I am 19 years old and have been dealing with the discomfort of having large labia since puberty. I am uncomfortable when I am exercising, and sometimes just sitting or walking around. I find it difficult to keep clean and am worried that it will pose a sexual problem in the near future when I get married and become intimate with my husband.

What are the pros and cons of having a labiaplasty using the "wedge method" vs "the trim method"? I am in the process of having consultations and was interested in hearing more pros and cons of the different methods. Also, I am a college student so I am in classes, should 6-7 days be enough recovery? I am looking into having this done over spring break. Thank you.

Doctor Answers (34)

Labiaplasty: wedge versus trim

+5

There is no absolute guide to what is the correct method.

Sometimes it comes down to the surgeon's comfort level and experience with one technique over the other.

The primary advantage to the wedge is that its proponents like the shorter scar located across the labia rather than along its edge. It is claimed that it leaves more of the natural edge intact.

In my practice, it is the edge that bothers many of my patients; they do not like the thick, dark, rough surface and desire to have it removed. Furthermore, the vast majority of my patients undergo a combined clitoral hood reduction.

With the "trim method" (I call it the leading edge resection), this creates once incision that is continuous. If this is performed with the wedge resection, it will require use of a separate incision and therefore defeats the purpose of less scarring.

Wedge resections, in my opinion are best for prominence of the central 1/3 of the labia minora which will be resected with this.
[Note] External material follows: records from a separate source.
-- ==== Sys2Proof/Laws/Services.lean ====
section
/-! SUPPORT. What a service can do, said once for each of the four and for the dispatch of INT. -/

namespace Sys2Proof.Machine

/-! ## The keyboard ring -/

theorem Ring.pop_nil (cap : Nat) {r : Ring} (h : r.keys = []) : r.pop cap = r := by
  unfold Ring.pop
  rw [h]

theorem Ring.pop_cons (cap : Nat) {r : Ring} {k : Key} {rest : List Key} (h : r.keys = k :: rest) :
    r.pop cap = { keys := rest, head := (r.head + 1) % cap, tail := r.tail } := by
  unfold Ring.pop ringNext
  rw [h]

theorem Ring.wf_pop {cap : Nat} {r : Ring} (h : r.Wf cap) : (r.pop cap).Wf cap := by
  obtain ⟨hl, hh, ht⟩ := h
  cases hk : r.keys with
  | nil => rw [Ring.pop_nil cap hk]; exact ⟨hl, hh, ht⟩
  | cons k rest =>
    rw [hk, List.length_cons] at hl ht
    rw [Ring.pop_cons cap hk]
    refine ⟨by show rest.length ≤ cap; omega, Nat.mod_lt _ (by omega), ?_⟩
    show r.tail = ((r.head + 1) % cap + rest.length) % cap
    rw [ht, Nat.mod_add_mod, Nat.add_assoc, Nat.add_comm 1]

theorem Ring.wf_push {cap : Nat} {r : Ring} (h : r.Wf cap) (hc : r.keys.length < cap) (k : Key) :
    (r.push cap k).Wf cap := by
  obtain ⟨-, hh, ht⟩ := h
  refine ⟨by simpa [Ring.push] using hc, hh, ?_⟩
  show (r.tail + 1) % cap = (r.head + (r.keys ++ [k]).length) % cap
  rw [ht, Nat.mod_add_mod, List.length_append, List.length_singleton, Nat.add_assoc]

/-! ## The services -/

/-- What a service can change: AX, CX, DX, CF, ZF, the BIOS context, the text buffer, `halted` (which it never
clears) and the model's own fields. The cursor stays on the screen and the ring stays a ring. -/
structure ServiceChange (s t : State) : Prop where
  rest : t = { s with
    ax := t.ax, cx := t.cx, dx := t.dx, flags := t.flags, mem := t.mem, bios := t.bios
    drawCount := t.drawCount, halted := t.halted, hung := t.hung }
  flags : ∀ k : Nat, k ≠ 0 → k ≠ 6 → t.flags.getLsbD k = s.flags.getLsbD k
  halted : s.halted = true → t.halted = true
  cursor : s.bios.curRow.toNat < 25 ∧ s.bios.curCol.toNat < 80 → t.bios.curRow.toNat < 25 ∧ t.bios.curCol.toNat < 80
  ring : s.bios.kbd.Wf s.params.kbdCap → t.bios.kbd.Wf s.params.kbdCap
  wf : Memory.wf s.mem = true → Memory.wf t.mem = true
  frame : ∀ a : Addr, inTextBuffer s.params a = false → t.memRead8 a = s.memRead8 a

theorem ServiceChange.refl (s : State) : ServiceChange s s :=
  ⟨rfl, fun _ _ _ => rfl, fun h => h, fun h => h, fun h => h, fun h => h, fun _ _ => rfl⟩

theorem ServiceChange.params {s t : State} (h : ServiceChange s t) : t.params = s.params := by rw [h.rest]

theorem ServiceChange.trans {s t u : State} (h : ServiceChange s t) (h' : ServiceChange t u) : ServiceChange s u where
  rest := by
    have e := h'.rest
    rw [h.rest] at e
    exact e
  flags k h0 h6 := (h'.flags k h0 h6).trans (h.flags k h0 h6)
  halted hs := h'.halted (h.halted hs)
  cursor hs := h'.cursor (h.cursor hs)
  ring hr := by
    have h2 := h'.ring
    rw [h.params] at h2
    exact h2 (h.ring hr)
  wf hm := h'.wf (h.wf hm)
  frame a ha := (h'.frame a (by rw [h.params]; exact ha)).trans (h.frame a ha)

theorem TeletypeChange.service {s t : State} (h : TeletypeChange s t) : ServiceChange s t where
  rest := by
    have e := h.rest
    rw [e]
  flags k _ _ := by rw [h.rest]
  halted hs := by rw [h.rest]; exact hs
  cursor _ := h.cursor
  ring hr := by rw [h.rest]; exact hr
  wf := h.wf
  frame := h.frame

/-- A change of registers, draws and suspension only. -/
theorem ServiceChange.regs (s : State) (ax cx dx : Word) (d : Nat) (hung : Bool) :
    ServiceChange s { s with ax := ax, cx := cx, dx := dx, drawCount := d, hung := hung } :=
  ⟨rfl, fun _ _ _ => rfl, fun h => h, fun h => h, fun h => h, fun h => h, fun _ _ => rfl⟩

/-- A change of one of the two flags that services write. -/
theorem ServiceChange.flag (s : State) (n : Flag) (b : Bool) (hn : n.bit = 0 ∨ n.bit = 6) :
    ServiceChange s (s.setFlag n b) where
  rest := rfl
  flags k h0 h6 := by
    show (putFlag s.flags n b).getLsbD k = _
    rw [getLsbD_putFlag, if_neg]
    rcases hn with h | h <;> rw [h] <;> assumption
  halted h := h
  cursor h := h
  ring h := h
  wf h := h
  frame _ _ := rfl

/-- What a `next` answer of a teletype says. -/
theorem State.teletype_next {s t : State} {c : Byte} (h : s.teletype c = .next t) :
    t = s.putChar c ∧ TeletypeChange s t := by
  rcases s.teletype_cases c with ⟨h', hc⟩ | ⟨h', -⟩
  · rw [h'] at h
    cases h
    exact ⟨rfl, hc⟩
  · rw [h'] at h
    cases h

theorem State.readKey_change (s : State) : ServiceChange s s.readKey := by
  unfold State.readKey
  split
  · exact ServiceChange.regs s 0 s.cx s.dx s.drawCount s.hung
  · rename_i k rest hk
    exact ⟨rfl, fun _ _ _ => rfl, fun h => h, fun h => h, Ring.wf_pop, fun h => h, fun _ _ => rfl⟩

theorem State.drawReg8_change (s : State) (r : Reg8) (hr : r = .al ∨ r = .ah) : ServiceChange s (s.drawReg8 r) := by
  rcases hr with rfl | rfl <;> exact ServiceChange.regs s _ s.cx s.dx (s.drawCount + 1) s.hung

theorem serviceKeyboard_next {s t : State} (h : serviceKeyboard s = .next t) : ServiceChange s t := by
  unfold serviceKeyboard at h
  split at h
  · cases h
    exact s.readKey_change
  · unfold keyboardCheck at h
    split at h <;> cases h
    · exact (ServiceChange.flag s .zero true (.inr rfl)).trans (ServiceChange.regs _ _ _ _ _ _)
    · exact (ServiceChange.flag s .zero false (.inr rfl)).trans (ServiceChange.regs _ _ _ _ _ _)
  · cases h
    exact ServiceChange.regs s _ s.cx s.dx s.drawCount s.hung
  · cases h
    exact ServiceChange.refl s

theorem State.diskSuccess_change (s : State) : ServiceChange s s.diskSuccess :=
  (ServiceChange.regs s (withHigh s.ax 0x00) s.cx s.dx s.drawCount s.hung).trans (ServiceChange.flag _ .carry false (.inl rfl))

theorem serviceDisk_next {s t : State} (h : serviceDisk s = .next t) : ServiceChange s t := by
  unfold serviceDisk at h
  split at h <;> cases h
  · exact s.diskSuccess_change
  · exact s.diskSuccess_change.trans (State.drawReg8_change _ _ (.inl rfl))
  · exact s.diskSuccess_change.trans (State.drawReg8_change _ _ (.inl rfl))
  · exact s.diskSuccess_change.trans (ServiceChange.regs _ _ _ _ _ _)
  · exact ServiceChange.refl s

theorem State.scrollWindow_next {s t : State} {f : Nat → Nat → TextCell} (h : s.scrollWindow f = .next t) :
    ServiceChange s t := by
  unfold State.scrollWindow at h
  split at h
  · cases h
    exact ServiceChange.refl s
  split at h
  · cases h
  · rename_i h1 h2
    cases h
    rw [not_or, BitVec.not_lt, BitVec.not_lt, BitVec.le_def, BitVec.le_def] at h1
    rw [not_or] at h2
    exact ⟨rfl, fun _ _ _ => rfl, fun h => h, fun h => h, fun h => h, Memory.wf_writeAll _ _,
      s.fillWindow_frame f (by omega) (by omega)⟩

/-- The fields that filling a window and then writing the BIOS context leaves (R304). -/
theorem State.fillWindow_bios_change (s : State) {top left rows cols : Nat} (f : Nat → Nat → TextCell) (mode : Byte)
    (hr : top + rows ≤ 25) (hc : left + cols ≤ 80) :
    ServiceChange s { s.fillWindow top left rows cols f with
      bios := { s.bios with videoMode := mode, curRow := 0, curCol := 0 } } :=
  ⟨rfl, fun _ _ _ => rfl, fun h => h, fun _ => ⟨show (0 : Byte).toNat < 25 by decide, show (0 : Byte).toNat < 80 by decide⟩,
    fun h => h, Memory.wf_writeAll _ _,
    s.fillWindow_frame f hr hc⟩

theorem serviceVideo_next {s t : State} (h : serviceVideo s = .next t) : ServiceChange s t := by
  unfold serviceVideo at h
  split at h
  · cases h
    exact s.fillWindow_bios_change _ _ (by decide) (by decide)
  · cases h
    exact ⟨rfl, fun _ _ _ => rfl, fun h => h, fun h => h, fun h => h, fun h => h, fun _ _ => rfl⟩
  · unfold videoSetCursor at h
    split at h <;> cases h
    rename_i hc
    exact (s.setCursor_change _ _ hc.1 hc.2).service
  · cases h
    exact ServiceChange.regs s s.ax _ _ s.drawCount s.hung
  · cases h
    exact ⟨rfl, fun _ _ _ => rfl, fun h => h, fun h => h, fun h => h, fun h => h, fun _ _ => rfl⟩
  · exact State.scrollWindow_next h
  · exact State.scrollWindow_next h
  · unfold videoReadCell State.refuseCursor at h
    split at h <;> cases h
    exact ServiceChange.regs s _ s.cx s.dx s.drawCount s.hung
  · unfold videoWriteCell State.writeAtCursor State.refuseCursor at h
    split at h
    · cases h
    split at h <;> cases h
    rename_i hc
    have hc' := s.cursorOk_iff.1 hc
    rw [State.writeCell_eq_fillWindow]
    exact (s.fillWindow_change _ hc' (by omega) (by omega)).service
  · unfold videoWriteChar State.refuseCursor at h
    split at h
    · cases h
    split at h <;> cases h
    rename_i hc
    have hc' := s.cursorOk_iff.1 hc
    refine ⟨rfl, fun _ _ _ => rfl, fun h => h, fun h => h, fun h => h, Memory.wf_write8 _ _ _, fun a ha => ?_⟩
    refine (byteStored_write8 s.params s.mem _ _).2 a ?_
    rintro rfl
    exact absurd ((s.inTextBuffer_cellAddr hc'.1 hc'.2).1.symm.trans ha) (by decide)
  · exact (State.teletype_next h).2.service
  · cases h
    exact ServiceChange.refl s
Lastly, I feel that occasionally the wedge resection results in tension at the edge of the repair.

In my hands, it really comes down to your anatomy.

In summary:

WEDGE TRIM
Positive Negative Positive Negative
Transverse scar Only mid labia treated Entire labia treated Linear scar
Central 1/3 2 incisions clit hood 1 incision clit hood
Extends deeper portion Less vascular portion
Edge may see tension

Chicago Plastic Surgeon
5.0 out of 5 stars 39 reviews

Labiaplasty techniques - wedge vs. trimming the edge

+2

As you can see from the answers here, some surgeons prefer each technique, and it is certainly true that either technique can produce a good result and a satisfied patient.  However, there are some important differences, and you are wise to look into the options.

I certainly agree that a surgeon's experience with each procedure is important.  The "trimming" procedure is technically simpler, and less likely to cause complications and problems during surgery, as long as we stay away from the clitoris, which is anatomically at the front of the labia where they come together.  However, trimming alone will not reduce the fullness in the clitoral hood, so if that is important to you, be sure that the surgeon plans to address it.
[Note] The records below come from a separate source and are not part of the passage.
-- ==== Sys2Proof/Tests/Slice0.lean ====
section
/-! SUPPORT. The author's own tests: ill-formed terms refused, every opcode's word decoded, single steps checked
against the vectors of spec/95_test_vectors.md, and for every statement with hypotheses a state that meets them. -/

namespace Sys2Proof.Tests

open Sys2Proof Sys2Proof.Machine

/-! ## Small states -/

/-- Memory with some bytes put in. -/
def poke (s : State) (bytes : List (Nat × Byte)) : State :=
  { s with mem := bytes.foldl (fun m c => Memory.set m c.1 c.2) s.mem }

/-- The state after reset with a program's bytes at CS:IP (the default start state of spec/95). -/
def boot (s : State) (bytes : List Byte) : State := { s with mem := placeBytes s.mem s.cs s.ip bytes }

/-- The answer is a next state with the property. -/
def isNext (a : Answer) (p : State → Bool) : Bool :=
  match a with
  | .next s => p s
  | _ => false

/-- The answer is this fault. -/
def isFault (a : Answer) (f : Fault) : Bool :=
  match a with
  | .fault g => g == f
  | _ => false

/-- The answer is this refusal. -/
def isRefused (a : Answer) (f : Refusal) : Bool :=
  match a with
  | .refused g => g == f
  | _ => false

/-- CF PF AF ZF SF OF, as spec/95 writes them. -/
def six (s : State) : List Bool :=
  [s.flags.getLsbD 0, s.flags.getLsbD 2, s.flags.getLsbD 4, s.flags.getLsbD 6, s.flags.getLsbD 7, s.flags.getLsbD 11]

/-- The same without AF, for a vector whose AF is a draw. -/
def five (s : State) : List Bool :=
  [s.flags.getLsbD 0, s.flags.getLsbD 2, s.flags.getLsbD 6, s.flags.getLsbD 7, s.flags.getLsbD 11]

/-- The flags of a vector from its row of digits. -/
def bits (l : List Nat) : List Bool := l.map fun n => n == 1

/-- One step of a program from a state with AX given ends with AX and the six flags given. -/
def aluStep (bytes : List Byte) (ax ax' : Word) (f : List Nat) : Bool :=
  isNext (step (boot { State.reset with ax := ax } bytes)) fun t => t.ax == ax' && six t == bits f

/-- The five flags after a logical operation with this result, for either value of the drawn AF. -/
def logicFlagsOk {w : Nat} (f0 : Word) (r : BitVec w) (f : List Nat) : Prop :=
  ∀ af : Bool, five { State.reset with flags := flagsLogic f0 r af } = bits f

/-- One step of a program ends with AX and, up to the draw, the flags of this logical result. -/
def LogicStep {w : Nat} (s : State) (bytes : List Byte) (ax' : Word) (r : BitVec w) : Prop :=
  ∃ t, step (boot s bytes) = .next t ∧ t.ax = ax' ∧ t.flags = flagsLogic s.flags r (Config.freeBit 0)

/-- Reset with the extension opcodes enabled and AX and FLAGS given. -/
def extended (ax flags : Word) : State :=
  { State.reset with ax := ax, flags := flags, params := { launchParams with extAdc := true, extSbb := true, extTest := true } }

/-- One step of a short jump at 0100h with FLAGS given ends at this IP. -/
def jumpStep (op : Byte) (flags ip : Word) : Bool :=
  isNext (step (boot { State.reset with ip := 0x0100, flags := flags } [op, 0x10])) fun t => t.ip == ip && t.flags == flags

/-- The two taken and the two not taken FLAGS words of a row of spec/95 section 2.7. -/
def jumpRow (op : Byte) (t1 t2 n1 n2 : Word) : Bool :=
  jumpStep op t1 0x0112 && jumpStep op t2 0x0112 && jumpStep op n1 0x0102 && jumpStep op n2 0x0102

/-- A ring that holds the given pairs, the oldest in slot 0. -/
def ringOf (keys : List Key) : Ring where
  keys := keys
  head := 0
  tail := keys.length

/-- Reset with the cursor at (row, col). -/
def cursorAt (row col : Byte) : State := { State.reset with bios := { Bios.reset with curRow := row, curCol := col } }

/-! ## Well-formedness -/

theorem test_wf_refuses_xchg_ax_ax : (Instr.xchgAx .ax).wellFormed = false := by decide
theorem test_wf_admits_xchg_ax_cx : (Instr.xchgAx .cx).wellFormed = true := by decide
I do not agree that the wedge procedure only improves the central portion of the labia.  By taking out a wedge, the tissue in front is pulled backward and the tissue in back is pulled forward, and that does reduce the excess tissue in those areas as well.

Also, with the  wedge procedure, we can extend the outer limb of the wedge toward the front, on either side of the clitoral head, and get some good tightening of the excess tissue over the clitoris without making an incision directly over the clitoris (which might endanger that very delicate anatomy)
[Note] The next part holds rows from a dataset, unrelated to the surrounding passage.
-- ==== Sys2Proof/Syntax.lean ====
section
/-! DEFINITION. The commands of the part: the operands each carries and the one inductive Instr, one constructor per row of the table of operations and events. -/

namespace Sys2Proof

/-! ### Igavaine Command Protocol (chapter 2) -/

/-- The transport endpoint that carries an ICP packet (R58, R63, R65, R66). -/
inductive Via where
  /-- the command ring of a function, by FUNCTION_ID (R58) -/
  | ring (fn : Nat)
  /-- a management port peer, by a number that stands for its address and port (R63) -/
  | mgmt (peer : Nat)
  /-- an MCTP endpoint ID (R65) -/
  | mctp (eid : Nat)
  /-- the command ring of an accelerator endpoint, port block × 4 + link (R66) -/
  | accel (ep : Nat)
  deriving DecidableEq, Repr

/-- What a restore or an adoption finds on its sources while the command runs: the two ledger slot records of each source, the course
manifest, and the device manifest of each origin device (R328, R351). -/
structure CourseRead where
  ledgers : List (Bytes × Bytes) := []
  manifest : Bytes := []
  devices : List (Nat × Bytes) := []
  /-- the two ledger slot records of each origin device, through which its device manifest is found (R351) -/
  originLedgers : List (Nat × Bytes × Bytes) := []
  deriving DecidableEq, Repr

/-- An ICP command packet: the header of R53, its parameter bytes, and the bytes of client memory the command reads by DMA
(none: the access was refused). -/
structure IcpPkt where
  major : Nat := 0
  minor : Nat := 0
  opcode : Nat := 0
  tag : Nat := 0
  functionId : Nat := 0
  generation : Nat := 0
  /-- FLAGS of R54 -/
  flags : Nat := 0
  /-- PARAM_LEN of R53 -/
  paramLen : Nat := 0
  /-- parameter bytes that the slot, datagram or message has room for (R72 step 8) -/
  room : Nat := 4064
  sessionId : Nat := 0
  params : Bytes := []
  dma : Option Bytes := none
  reads : CourseRead := {}
  /-- scratch words whose parity fails as a spare-out that the command asks for copies them (R141) -/
  parity : List Nat := []
  /-- the consumer index of the command ring after this command was fetched; the fetch sets it (R57) -/
  headAfter : Nat := 0
  /-- steward firmware faults while it runs the command (R75) -/
  fwFault : Bool := false
  deriving DecidableEq, Repr

/-- A slot of a command ring, or the payload that carries one ICP packet, as bytes, with what the command's own reads of memory outside the
part return while it runs. -/
structure IcpSlot where
  bytes : Bytes := []
  dma : Option Bytes := none
  reads : CourseRead := {}
  parity : List Nat := []
  fwFault : Bool := false
  deriving DecidableEq, Repr

/-- An MCTP message: its type, the vendor ID, and the rest (R65). -/
structure MctpMsg where
  type : Nat := 0x7E
  vendor : Nat := 0x1F6D
  slot : IcpSlot := {}
  deriving DecidableEq, Repr

/-- An IP fragment of a UDP datagram on the management port: the IP version, the UDP destination port, the identification of the datagram,
where the fragment's bytes lie in the UDP payload, and whether more follow; an unfragmented datagram is one that starts at 0 and is the last
(R63). -/
structure MgmtFrag where
  v6 : Bool := false
  port : Nat := 7141
  ident : Nat := 0
  offset : Nat := 0
  more : Bool := false
  slot : IcpSlot := {}
  deriving DecidableEq, Repr

/-- A register a host, firmware or an accelerator can write whose space is not one flat offset. -/
inductive RegTarget where
  /-- an offset in CSR space (R28) -/
  | csr (off : Nat)
  /-- a ring register of a function (R58) -/
  | ring (fn off : Nat)
  /-- a WIN_XLAT register of a host port's PF0 (R397) -/
  | winXlat (hp n : Nat)
  /-- a register of a function's configuration space (R389, R393) -/
  | config (fn off : Nat)
  /-- the ACS control of the downstream bridge above an accelerator link, port block × 4 + link (R386) -/
  | acs (ep : Nat)
  /-- a word of a function's MSI-X table (R394) -/
  | msix (fn word : Nat)
  deriving DecidableEq, Repr

/-- Who makes a register access (R30, R648). -/
inductive Requester where
  /-- PF0 of a host port, through its BAR0 windows -/
  | host (hp : Nat)
  /-- the steward cores -/
  | steward
  /-- any other issuer inside the part or behind a link -/
  | other
  /-- a debugger on the JTAG pins (R588, R589) -/
  | jtag
  deriving DecidableEq, Repr

/-! ### Crossings (R23, R24) -/

/-- A piece of work that was inside a crossing when it reset. -/
inductive CrossWork where
  /-- work that GDDR7 link retry, PCIe replay or GRT retransmission reissues -/
  | retried
  /-- a custody descriptor, by its queue pair and its number there -/
  | desc (queue seq : Nat)
  /-- a command that waits for its final reply, by its place among those -/
  | command (index : Nat)
  /-- an NVMe command, by the number of its operation -/
  | nvme (op : Nat)
  /-- a frame of an egress queue -/
  | frame (sub tc index : Nat)
  deriving DecidableEq, Repr

/-- A crossing that resets: the block on its reading side, the work that was inside, and, where its cluster is spared out, the scratch words whose
parity fails in the copy. -/
structure CrossReset where
  block : Nat
  inside : List CrossWork := []
  parity : List Nat := []
  deriving DecidableEq, Repr

/-! ### Memory (chapter 3) -/

/-- A key of the vault (R572): a provisioned one by its handle, an identity key pair, or the key of an SPDM session. -/
inductive VaultKey where
  | provisioned (handle : Nat)
  | deviceId
  | provisionId
  | aliasKey
  | session (mailbox peer sid : Nat)
  deriving DecidableEq, Repr

/-- What happens at a row, or column, of an SRAM: a parity failure, with the key that a vault word held, or an idle cycle of its bank (R146). -/
structure RowEvent where
  isColumn : Bool := false
  idle : Bool := false
  key : Option VaultKey := none
  deriving DecidableEq, Repr

/-- An access by a requester to an address. -/
structure AccessBy where
  who : Requester
  addr : Nat
  deriving DecidableEq, Repr

/-- What a LIVENESS message says of the sender's part of the tree: its highest manifest format and version of the transport, and the members heard
there (R33, R367; log 208). -/
structure LiveBelow where
  format : Nat
  members : List Nat
  grt : Nat := 2
  deriving DecidableEq, Repr

/-- A line that failed its checksum while a command read it (R118): the DPA of the line, whether the second read passes, and,
for a block map or bitmap line, whether the other copy fails too (R122). -/
structure LineFault where
  dpa : Nat
  reread : Bool
  bothCopies : Bool := false
  /-- it is the check line of the group of `dpa` that fails, so that all 31 data lines of the group fail (R118) -/
  check : Bool := false
  deriving DecidableEq, Repr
Because the wedge tightens the entire length of the labia, it can improve the area around the clitoris as well.  With the trim method, the surgeon has to stay about 1 cm from the clitoris, which means that you may be left with a boxy "tab" adjacent to the clitoris where the labia could not be treated.

With the inner limb of the wedge (that goes toward the opening of the vagina), the surgeon should be certain to stay away from the opening of the urethra (where your urine comes out).  I often put a catheter into the urethra at the beginning of surgery to make it easier to keep track of the urethra and ensure that the opening is not damaged during the surgery.  The catheter is removed at the end of the procedure.

I have not seen significant healing problems with either technique (and I have done both, although currently I mostly do the wedge resection).  As with any surgery, minor problems might require a revision.

I would agree that, for very long and large labia, trimming might allow us to remove more tissue, but in my experience, a very significant amount of reduction can be done with the wedge procedure.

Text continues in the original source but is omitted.